PgmNr Y3107: Molecular genetic tools for manipulation of the oleaginous red yeast Rhodotorula toruloides.

Authors:
S. J. Aves; A. M. B. Johns; J. Love


Institutes
University of Exeter, Exeter, UK.


Keyword: Transcription

Abstract:

Rhodotorula toruloides (Rhodosporidium toruloides) is a red, basidiomycete yeast.  When grown under nitrogen limited conditions it can accumulate lipid to over 70 % of its dry biomass making it of interest for production of biofuels as well as having other potential uses in biotechnology.  In order to be able to fully investigate and exploit this organism, genetic tools for manipulation of this yeast are required. 
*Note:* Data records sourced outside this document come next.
-- ==== Sys2Proof/Machine/Host.lean ====
section
/-! DEFINITION. What the host, the tarn links and the package do to the device: host queues (R384 to R386), CXL.mem and
completion timeouts (R382, R383), link ports and collectives (R373, R374, R387), throttling (R394), resets (R337, R395);
and the registers that the host and the wellheads read (R375, R384, R387, R388, R391 to R393). -/

namespace Sys2Proof.Machine

/-! ### Host queues (R384 to R386) -/

/-- Host queue q. -/
def queueAt (s : State) (q : Nat) : HostQueue := s.dev.hostq.get q {}

/-- A host queue changed. -/
def setQueue (q : Nat) (g : HostQueue → HostQueue) (s : State) : State :=
  s.modDev fun d => { d with hostq := d.hostq.set q (g (d.hostq.get q {})) }

/-- Whether function `vf` reaches queue q (R384). -/
def reaches (vf q : Nat) (s : State) : Bool := decide (q < 256) && decide ((queueAt s q).grant = some vf)

/-- QCTL written (R384): RST resets the queue and the rest of the word does nothing; else an LSZ outside 3 to 16 leaves EN at 0; a queue
that runs is in STATE 1, and overflow stays until a reset (R385). -/
def HostQueue.control (w now : Nat) (q : HostQueue) : HostQueue :=
  let lsz := bits w 28 24
  let en := bit w 31 && decide (3 ≤ lsz) && decide (lsz ≤ 16)
  if bit w 32 then q.reset
  else { q with en := en, lsz := lsz, asid := bits w 11 0, st := if q.st = 2 then 2 else b2n en, since := now }

/-- QWC_DOORBELL (R385), by the function in focus (`aux`). -/
def execQwcDoorbell (queue count : Nat) (s : State) : Host.Outcome State Fault Refusal :=
  let q := queueAt s queue
  let w := BitVec.ofNat 32 count
  if !reaches s.foc.aux queue s || decide (q.st = 2) || s.resetting s.foc.aux then .next s
  else if (w - q.rc).toNat ≤ 2 ^ q.lsz then
    .next (setQueue queue (fun q => { q with wc := w, since := if q.rc = q.wc then s.dev.base else q.since }) s)
  else .next (setQueue queue (fun q => { q with st := 2 }) s)

/-- QCTL_RST (R386). -/
def execQctlRst (queue : Nat) (s : State) : Host.Outcome State Fault Refusal :=
  .next (if reaches s.foc.aux queue s then setQueue queue HostQueue.reset s else s)

/-- Whether queue q has an entry to consume (R385). -/
def mayConsume (q : Nat) (s : State) : Bool :=
  let h := queueAt s q
  h.en && decide (h.st = 1) && decide (h.rc ≠ h.wc)
    && match h.grant with | some vf => !s.resetting vf | none => false

/-- Whether the read of the next entry of queue q has run out of its time (R383): it waits for the CXL port. -/
def queueLate (q : Nat) (s : State) : Bool :=
  mayConsume q s && !s.hostUp && match (queueAt s q).grant with | some vf => s.hostLate vf (queueAt s q).since | none => false

/-- The next entry of queue q is consumed and refused with a subcode (R385). -/
def refuseEntry (q sub : Nat) (s : State) : State :=
  setQueue q (fun q => { q with rc := q.rc + 1, nref := min 0xFFFF (q.nref + 1), lastref := sub, since := s.dev.base }) s

/-- QUEUE_ENTRY_CONSUME (R385): the next entry of the queue in focus (`id`) is read, counted and checked under R278 with the
queue's address space and function; a record whose spring queue is full stays in the ring until there is room. The port must carry the
read (R382). -/
def execQueueEntryConsume (s : State) : Host.Outcome State Fault Refusal :=
  let n := s.foc.id
  let h := queueAt s n
  match mayConsume n s && s.hostUp, h.grant with
  | true, some vf =>
    let a := hostAddr (h.base.toNat + 128 * (h.rc.toNat % 2 ^ h.lsz))
    let x := s.dev.hostMem.read a 128
    match (if badGlobal s a 128 then .error 5 else checkRecord s x vf h.asid none true :
        Except Nat LaunchRec) with
    | .error sub => .next (refuseEntry n sub (if badGlobal s a 128 then s else recordTouch x vf h.asid true s))
    | .ok rc =>
      if (springOf s rc.queue).length ≥ 256 then .next (setQueue n (fun q => { q with since := s.dev.base }) s)
      else .next (enterSpring { rc := rc, vf := vf, asid := h.asid, parent := none }
        (setQueue n (fun q => { q with rc := q.rc + 1, since := s.dev.base }) (recordTouch x vf h.asid true s)))
  | _, _ => .next s

/-! ### The capability list (R391) -/

/-- The entries of the capability list in their order: ID and LEN (R391, R392; the order is a DESIGN CHOICE, log 39). ID 5 is
present only on KZ9-YH-MOD (R2). -/
def capEntries : List (Nat × Nat) := [(1, 2), (2, 12), (3, 18), (4, 4)] ++ (if Config.isModule then [(5, 19)] else []) ++ [(6, 3)]

/-- The entries with their offsets, one after another: offset, ID, LEN. -/
def capPlaces (at' : Nat) : List (Nat × Nat) → List (Nat × Nat × Nat)
  | [] => []
  | (id, len) :: r => (at', id, len) :: capPlaces (at' + 8 * len) r

/-- The capability list, from BAR 0 offset 0x100 (R391). -/
def capList : List (Nat × Nat × Nat) := capPlaces 0x100 capEntries

/-! ### KDDATA (R388) -/

/-- A word of the flush structure but the last. -/
def flushWord (n word : Nat) (s : State) : State :=
  let w := BitVec.ofNat 64 word
  if n = 0 then if word % 128 = 0 ∧ inHBM word = true then s.modDev fun d => { d with flushA := w } else kdErr s
  else if word / 2 ^ 18 = 0 ∧ bits word 15 10 = 0 ∧ bits word 17 16 ≠ 0 then s.modDev fun d => { d with flushK := w } else kdErr s

/-- COLLECTIVE_CHANNEL_WRITE (R373); firmware assigns the channel to the launch that the focus names, if it names one (R374; DESIGN
CHOICE, log 106). -/
def execCollectiveChannelWrite (index word : Nat) (s : State) : Host.Outcome State Fault Refusal :=
  if index ≥ 256 then .next (kdErr s)
  else
    let s := setAttempt index (bits word 63 48) s
    .next (s.modDev fun d => { d with
      chans := d.chans.set index (BitVec.ofNat 64 (bits word 63 32 * 2 ^ 32 + bits word 16 0))
      chanUse := if s.foc.id = 0 then d.chanUse else d.chanUse.set index s.foc.id })

/-- The mode and the last exception of wellhead `n` (R388). -/
def State.hart (s : State) (n : Nat) : Hart := s.dev.harts.get n {}

/-- What an access of wellhead `n` to one of its custom CSRs does: `act` in Machine mode; in another the illegal-instruction exception,
which Machine mode takes as cause 2 (R388; PRESUMED, log 111). -/
def csrAccess (n : Nat) (act : State → Host.Outcome State Fault Refusal) (s : State) : Host.Outcome State Fault Refusal :=
  if (s.hart n).mode = 3 then act s
  else .next (s.modDev fun d => { d with harts := d.harts.set n { mode := 3, before := (s.hart n).mode, cause := 2 } })

/-- A write of KDDATA of wellhead `n` acts on the structure word that its KDSEL selects (R388). The layout of the word that starts a
shoot-down is not given: SHOOT_DOWN_COMMAND has its fields (log 100). -/
def kdWrite (n word : Nat) (s : State) : Host.Outcome State Fault Refusal :=
  let sel := (s.dev.kdsel.get n 0).toNat
  let i := bits sel 39 0
  let s := { s with foc := { s.foc with id := n } }
  match bits sel 63 56 with
  | 1 => execAddressSpaceDescriptorWrite i word s
  | 2 => execKeySlotDescriptorWrite i word s
  | 3 => execKeyPortWrite i word s
  | 5 => execBankStatusWrite i word s
  | 6 => execRetirementCommand i word s
  | 7 => if i < 256 then execCollectiveChannelWrite i word { s with foc := { s.foc with id := 0 } } else .next (kdErr s)
  | 8 => execFunctionLimitsWrite i word s
  | 9 => execHostQueueGrantWrite i word s
  | 10 => if i < 2 then .next (flushWord i word s) else if i = 2 then execFlushCommand word s else .next (kdErr s)
  | _ => .next (kdErr s)

/-! ### Register writes (R7) -/

/-- Where the registers of a host queue stand in BAR 0: the queue and the register at an offset (R384, R392). -/
def barQueue (off : Nat) : Option (Nat × Nat) :=
  if 0x1000 ≤ off ∧ off < 0x1000 + 32 * 256 then some ((off - 0x1000) / 32, off % 32 / 8) else none

/-- A register of a queue written by the function in focus (`aux`). -/
def queueWrite (q reg word : Nat) (s : State) : Host.Outcome State Fault Refusal :=
  match reg with
  | 0 => .next (if reaches s.foc.aux q s then
      setQueue q (fun q => { q with base := BitVec.ofNat 64 (word % 2 ^ 64 / 4096 * 4096) }) s else s)
  | 1 => .next (if reaches s.foc.aux q s then setQueue q (HostQueue.control (word % 2 ^ 64) s.dev.base) s else s)
  | 2 => execQwcDoorbell q word s
  | _ => .next s

/-- What the CXL port is told: [0] IDE required, [1] keyed (R382). -/
def cxlWrite (word : Nat) (s : State) : State :=
  s.modDev fun d => { d with cxl := { d.cxl with ideReq := bit word 0, ideKey := bit word 1 } }

/-- A register of BAR 0 of the physical function's capability list that software writes (R392): STAGE, and GO of the firmware status. -/
def capWrite (off word : Nat) (s : State) : Host.Outcome State Fault Refusal :=
  match capList.find? fun e => decide (e.2.1 = 4) with
  | none => .next s
  | some (o, _, _) =>
    if off = o + 16 then .next (s.modDev fun d => { d with fwStage := BitVec.ofNat 64 (word % 2 ^ 64 / 4096 * 4096) })
    else if off = o + 24 ∧ bit word 0 = true then execFirmwareSwapGo { s with foc := { s.foc with aux := 0 } }
    else .next s

/-- The registers without a row of their own, by the unit a REGISTER_WRITE names (log 35): 0 KDSEL of wellhead `index`,
1 QBASE and 2 QCTL of queue `index`, 3 STAGE of the firmware capability, 4 THROT in units of 0.125 °C, 5 and 6 words 0 and 1
of the flush structure, 7 KDDATA of wellhead `index`, 8 what the CXL port is told of IDE, 9 offset `index` of BAR 0 as the function in
focus (`aux`) writes it. 10 to 12 are no registers: whether module power stage `index` reports a fault, a soft repair of vertical
bus `index` that the repair record lists from the next reset on, and the mode in which wellhead `index` runs on. Any other register is read-only, and a write has no effect. -/
def execRegisterWrite (unit index word : Nat) (s : State) : Host.Outcome State Fault Refusal :=
  match unit with
  | 0 => if index < 8 then csrAccess index (fun s => .next (s.modDev fun d => { d with
      kdsel := d.kdsel.set index (kdselWrite (d.kdsel.get index 0) (BitVec.ofNat 64 word)) })) s else .next s
  | 1 => queueWrite index 0 word s
  | 2 => queueWrite index 1 word s
  | 3 => .next (s.modDev fun d => { d with fwStage := BitVec.ofNat 64 (word % 2 ^ 64 / 4096 * 4096) })
  | 4 => .next (if 560 ≤ word ∧ word ≤ 840 then s.modDev fun d => { d with throt := word } else kdErr s)
  | 5 => .next (flushWord 0 word s)
  | 6 => .next (flushWord 1 word s)
  | 7 => if index < 8 then csrAccess index (kdWrite index word) s else .next s
  | 8 => .next (cxlWrite word s)
  | 9 =>
    match barQueue index with
    | some (q, r) => queueWrite q r word s
    | none => if s.foc.aux = 0 then capWrite index word s else .next s
  | 10 => .next (if index < 16 then s.modDev fun d => { d with
      stages := (d.stages.filter fun i => i ≠ index) ++ (if bit word 0 then [index] else []) } else s)
  | 11 => .next (s.modDev fun d => { d with softRec := Map.set d.softRec index (BitVec.ofNat 64 word) })
  | 12 => .next (if index < 8 ∧ word < 4 ∧ word ≠ 2 then
      s.modDev fun d => { d with harts := d.harts.set index { s.hart index with mode := word } } else s)
  | _ => .next s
The R. toruloides genome has a high genomic GC content which can cause cloning problems, making in vitro genetic manipulations difficult.  To overcome this, plasmid vectors have been constructed for Agrobacterium tumefaciens-mediated transformation of R. toruloides, incorporating elements for yeast in vivo assembly in Saccharomyces cerevisiae.  These vectors have been developed to facilitate easy exchange of promoters and genes to be expressed, and can be used with either antibiotic or auxotrophic selection.  

To permit controlled expression of genes in R. toruloides, we have identified four homologous inducible promoters.  Their properties and basic structure have been characterized by fusion to a codon-optimized EGFP reporter gene, measuring fluorescence by flow cytometry.  Each promoter can give tight regulation with induction times of between 4 and 16 hours.  Because each promoter uses different induction and repression conditions, this provides a toolset of regulatable promoters such that for any given experiment there should be suitable promoter(s) for which conditions should not affect the results. 

We have developed a suite of molecular genetic tools for recombinant DNA technology and controlled gene expression which will facilitate molecular genetic investigation and biotechnological exploitation of oleaginous red yeast.